Sensitive High Resolution Ion Micro Probe (SHRIMP) measurements were performed on the facility at the Department of Applied Physics, at Curtin University of Technology in Perth, Western Australia in February 2001. Analytical procedures and data processing are described in detail by Nelson (1997).
Before every analysis the mount surface was cleaned to reduce the amount of common lead present. This was done by rastering the primary beam across the mount surface for at least two minutes. During the analysis the secondary ion beam was focused into an electron multiplier by switching the magnetic filter and moving the ion collector appropriately for the species of interest. Ten ion species were measured consecutively in seven cycles. During every cycle the following measurements were made: 90Zr216O+ (2 secs), 204Pb+ (10 secs), background at 204.1 (10 secs), 206Pb+ (10 secs), 207Pb+ (20 secs), 208Pb+ (10 secs), 238U+ (5 secs), 232Th16O+ (5 secs), 238U16O+ (2 secs) and 238U16O2+ (2 secs). A common Pb correction was applied as described below.
Isobaric interference in SHRIMP analysis arises from the formation of hydrides; e.g. 206Pb1H+ interferes with 207Pb+. The occurrence of these species was monitored by comparing the 208Pb corrected ratios on the standard, with the assumed value of 0.0592. It was not necessary to apply a correction to any of the samples in this study.
Analyses that were concordant, or which defined a recent lead-loss trajectory were pooled on the basis of their 207Pb/206Pb ages. Individual analyses were rejected if they were highly discordant and on the basis of unusual zircon morphology (e.g. shape, zonation, cracks, lattice damage).
The errors reported on individual analyses in this study are based on counting statistics, include the scatter on the UO+/U+ versus 206Pb/238U calibration curve, and include the errors introduced by the common Pb correction. Errors on the pooled ages include the uncertainty in the reproducibility of the Pb/U values in the standard.

U-Pb data processing

Analyses with large errors that can be attributed to the presence of zoning, cracks and inclusions in the analyzed zircon, were rejected from the dataset. All LA-ICP-MS analyses with an integration interval shorter than 20 seconds were rejected because of poor counting statistics. In some cases it was possible to use separate integration intervals in the LA-ICP-MS data to exclude disturbances, but when the intervals were shorter than 20 seconds those analyses were rejected. High uranium content may cause a zircon to become metamict due to destruction of the crystal lattice by radiation. This enhances the mobility of U and especially Pb. As a consequence, high uranium content was also a reason for rejection of some analyses.
A correction was applied for common Pb on the basis of the abundance of 204Pb, which was typically 10 ppm in all standards measured and variable in the samples. This was assumed to be common lead from the mount surface and a correction as described by Compston et al. (1984) was applied, assuming the common Pb component to have the isotopic composition of Broken Hill Pb (204Pb/206Pb=0.0625, 207Pb/206Pb=0.9618 and 208Pb/206Pb=2.2285). Pooled 207Pb/206Pb ages and upper intercept U-Pb concordia ages were calculated using Isoplot (Ludwig, 2001). Cumulative probability diagrams were used to identify different populations within samples. Concordia diagrams show the U-Pb upper intercept ages and the degree of discordance. All samples show discordancy trends that are consistent with radiogenic Pb-loss at zero age. A summary of the interpreted ages is given in Table 5. All errors are 2s errors.

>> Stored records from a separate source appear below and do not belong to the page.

-- ==== Sys2Proof/Machine/Banks.lean ====
section
/-! DEFINITION. The meanings of the accesses to the RISC, SXP and DMA banks and of the HCCR commands
(spec/40_register_decoder.md §3, §4). -/

namespace Sys2Proof.Machine

/-! ### Shared operations -/

/-- Channel `c` of the DMA bank, replaced. -/
def setDma (c : Fin 2) (d : DmaChannel) (s : State) : State := { s with reg := { s.reg with dma := s.reg.dma.set c d } }

/-- An access to `DMA_CONF[c]` (R231). -/
def accessDmaConf (c : Fin 2) (w : Option Word) (s : State) : State :=
  match w with
  | none => returnRead s.reg.dma[c].conf s
  | some v => setDma c { s.reg.dma[c] with conf := v } s

/-- An access to `DMA_CONTROL[c]` (R231). -/
def accessDmaControl (c : Fin 2) (w : Option Word) (s : State) : State :=
  match w with
  | none => returnRead s.reg.dma[c].control s
  | some v => setDma c { s.reg.dma[c] with control := v } s

/-- An access to `DMA_ADDR[c][j]` (R231). -/
def accessDmaAddr (c : Fin 2) (j : Fin 4) (w : Option Word) (s : State) : State :=
  match w with
  | none => returnRead s.reg.dma[c].addr[j] s
  | some v => setDma c { s.reg.dma[c] with addr := s.reg.dma[c].addr.set j v } s

/-- `SET_HOST_INT`: the doorbell (R224). -/
def setHostInt (s : State) : State :=
  let t := { s with sxp := { s.sxp with mboxCmdPending := true } }
  if t.sxp.state = .idle then kick t else t

/-! ### The meanings -/

/-- READ_RISC_PSR: the stored value (R218). -/
def execReadRiscPsr (s : State) : Result :=
  .next (returnRead s.reg.riscPsr s)

/-- WRITE_RISC_PSR: stored (R218). -/
def execWriteRiscPsr (v : Word) (s : State) : Result :=
  .next { s with reg := { s.reg with riscPsr := v } }

/-- READ_RISC_PC: the stored value (R218, R44). -/
def execReadRiscPc (s : State) : Result :=
  .next (returnRead s.reg.riscPc s)

/-- WRITE_RISC_PC: stored (R218, R44). -/
def execWriteRiscPc (v : Word) (s : State) : Result :=
  .next { s with reg := { s.reg with riscPc := v } }

/-- READ_RISC_MTR: the stored value (R218). -/
def execReadRiscMtr (s : State) : Result :=
  .next (returnRead s.reg.riscMtr s)

/-- WRITE_RISC_MTR: stored (R218). -/
def execWriteRiscMtr (v : Word) (s : State) : Result :=
  .next { s with reg := { s.reg with riscMtr := v } }

/-- READ_GPIO_DATA: the stored value (R219). -/
def execReadGpioData (s : State) : Result :=
  .next (returnRead s.reg.gpioData s)

/-- WRITE_GPIO_DATA: stored (R219). -/
def execWriteGpioData (v : Word) (s : State) : Result :=
  .next { s with reg := { s.reg with gpioData := v } }

/-- READ_GPIO_ENABLE: the stored value (R219). -/
def execReadGpioEnable (s : State) : Result :=
  .next (returnRead s.reg.gpioEnable s)

/-- WRITE_GPIO_ENABLE: stored (R219). -/
def execWriteGpioEnable (v : Word) (s : State) : Result :=
  .next { s with reg := { s.reg with gpioEnable := v } }

/-- READ_HCCR: the pending and paused bits (R220). -/
def execReadHccr (s : State) : Result :=
  .next (returnRead (hccrValue s.sxp.mboxCmdPending s.reg.riscPaused) s)

/-- READ_SXP_PINS_DIFF: the constant of the bank selected; a write is ignored (R230). -/
def execReadSxpPinsDiff (b : Fin 2) (w : Option Word) (s : State) : Result :=
  .next (accessConst (Config.sxpPinsDiffValue b) w s)

/-- ACCESS_DMA_CONF0: read and stored as written (R231). -/
def execAccessDmaConf0 (w : Option Word) (s : State) : Result :=
  .next (accessDmaConf 0 w s)

/-- ACCESS_DMA_CONTROL0: read and stored as written (R231). -/
def execAccessDmaControl0 (w : Option Word) (s : State) : Result :=
  .next (accessDmaControl 0 w s)

/-- ACCESS_DMA_STATUS0: reads 0 and ignores writes (R231). -/
def execAccessDmaStatus0 (w : Option Word) (s : State) : Result :=
  .next (accessConst 0 w s)

/-- ACCESS_DMA_FIFO0: reads 0 and ignores writes (R231). -/
def execAccessDmaFifo0 (w : Option Word) (s : State) : Result :=
  .next (accessConst 0 w s)

/-- ACCESS_DMA_ADDR0_0: read and stored as written (R231). -/
def execAccessDmaAddr00 (w : Option Word) (s : State) : Result :=
  .next (accessDmaAddr 0 0 w s)

/-- ACCESS_DMA_ADDR0_1: read and stored as written (R231). -/
def execAccessDmaAddr01 (w : Option Word) (s : State) : Result :=
  .next (accessDmaAddr 0 1 w s)

/-- ACCESS_DMA_ADDR0_2: read and stored as written (R231). -/
def execAccessDmaAddr02 (w : Option Word) (s : State) : Result :=
  .next (accessDmaAddr 0 2 w s)

/-- ACCESS_DMA_ADDR0_3: read and stored as written (R231). -/
def execAccessDmaAddr03 (w : Option Word) (s : State) : Result :=
  .next (accessDmaAddr 0 3 w s)

/-- ACCESS_DMA_CONF1: read and stored as written (R231). -/
def execAccessDmaConf1 (w : Option Word) (s : State) : Result :=
  .next (accessDmaConf 1 w s)

/-- ACCESS_DMA_CONTROL1: read and stored as written (R231). -/
def execAccessDmaControl1 (w : Option Word) (s : State) : Result :=
  .next (accessDmaControl 1 w s)

/-- ACCESS_DMA_STATUS1: reads 0 and ignores writes (R231). -/
def execAccessDmaStatus1 (w : Option Word) (s : State) : Result :=
  .next (accessConst 0 w s)

/-- ACCESS_DMA_FIFO1: reads 0 and ignores writes (R231). -/
def execAccessDmaFifo1 (w : Option Word) (s : State) : Result :=
  .next (accessConst 0 w s)

/-- ACCESS_DMA_ADDR1_0: read and stored as written (R231). -/
def execAccessDmaAddr10 (w : Option Word) (s : State) : Result :=
  .next (accessDmaAddr 1 0 w s)

/-- ACCESS_DMA_ADDR1_1: read and stored as written (R231). -/
def execAccessDmaAddr11 (w : Option Word) (s : State) : Result :=
  .next (accessDmaAddr 1 1 w s)

/-- ACCESS_DMA_ADDR1_2: read and stored as written (R231). -/
def execAccessDmaAddr12 (w : Option Word) (s : State) : Result :=
  .next (accessDmaAddr 1 2 w s)

/-- ACCESS_DMA_ADDR1_3: read and stored as written (R231). -/
def execAccessDmaAddr13 (w : Option Word) (s : State) : Result :=
  .next (accessDmaAddr 1 3 w s)

/-- HCCR_NOP: no state changes (R222). -/
def execHccrNop (_low : BitVec 12) (s : State) : Result :=
  .next s

/-- HCCR_RESET_RISC: only `risc_paused` is cleared (R223). -/
def execHccrResetRisc (_low : BitVec 12) (s : State) : Result :=
  .next { s with reg := { s.reg with riscPaused := false } }

/-- HCCR_PAUSE_RISC: `risc_paused` is set; the engine is not stopped (R226). -/
def execHccrPauseRisc (_low : BitVec 12) (s : State) : Result :=
  .next { s with reg := { s.reg with riscPaused := true } }

/-- HCCR_RELEASE_RISC: `risc_paused` is cleared (R227). -/
def execHccrReleaseRisc (_low : BitVec 12) (s : State) : Result :=
  .next { s with reg := { s.reg with riscPaused := false } }

/-- HCCR_SINGLE_STEP: no state changes (R229). -/
def execHccrSingleStep (_low : BitVec 12) (s : State) : Result :=
  .next s

/-- HCCR_SET_HOST_INT: the command in `mbin` is pending, and an idle engine runs (R224). -/
def execHccrSetHostInt (_low : BitVec 12) (s : State) : Result :=
  .next (setHostInt s)

/-- HCCR_CLEAR_HOST_INT: a command not yet taken is withdrawn (R228). -/
def execHccrClearHostInt (_low : BitVec 12) (s : State) : Result :=
  .next { s with sxp := { s.sxp with mboxCmdPending := false } }

/-- HCCR_CLEAR_RISC_INT: `ISR_RISC_INT` is cleared (R225). -/
def execHccrClearRiscInt (_low : BitVec 12) (s : State) : Result :=
  .next (clearInt s)

/-- HCCR_UNDEFINED: no state changes (R229). -/
def execHccrUndefined (_cmd : BitVec 4) (_low : BitVec 12) (s : State) : Result :=
  .next s

end Sys2Proof.Machine
end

Zircon major and trace element analysis

The chemical composition of selected zircons from samples KB770, KB779 and KB810 was measured by electron microprobe (EMP) and laser ablation ICP-MS analysis. Major elements were determined using a Jeol 8600 Superprobe with 5 wavelength dispersive spectrometers. A 15 kV accelerating potential and 10 nA beam current were used to measure 1 mm analysis sites and a correction was applied using the f(rz) algorithm supplied by Noran.
Trace elements were measured by laser ablation ICP-MS analysis on 20 mm diameter sites within the same growth zones of each zircon and adjacent to the craters measured for the U-Pb dating described above. Zones were identified using optical microscopy and CL techniques, but as an additional check the Pb-Pb ages were determined within the same analytical run as the trace element measurements. Precision on these age measurements (not reported here) was degraded due to poorer counting statistics but was sufficient in most cases to check that the correct zone had been identified. Although we measured a different part of the sample to measure the trace elements the homogeneity of their distribution within a zone (as seen in depth resolved plots and during repeat analyses) supports this approach. Calibration was performed against NIST SRM 610 glass using the compiled concentration data of Pearce et al (1997) and EMP Hf data for internal standardization. Accuracy for trace element results was assessed using zircon 91500 (Wiedenbeck et al., 1995).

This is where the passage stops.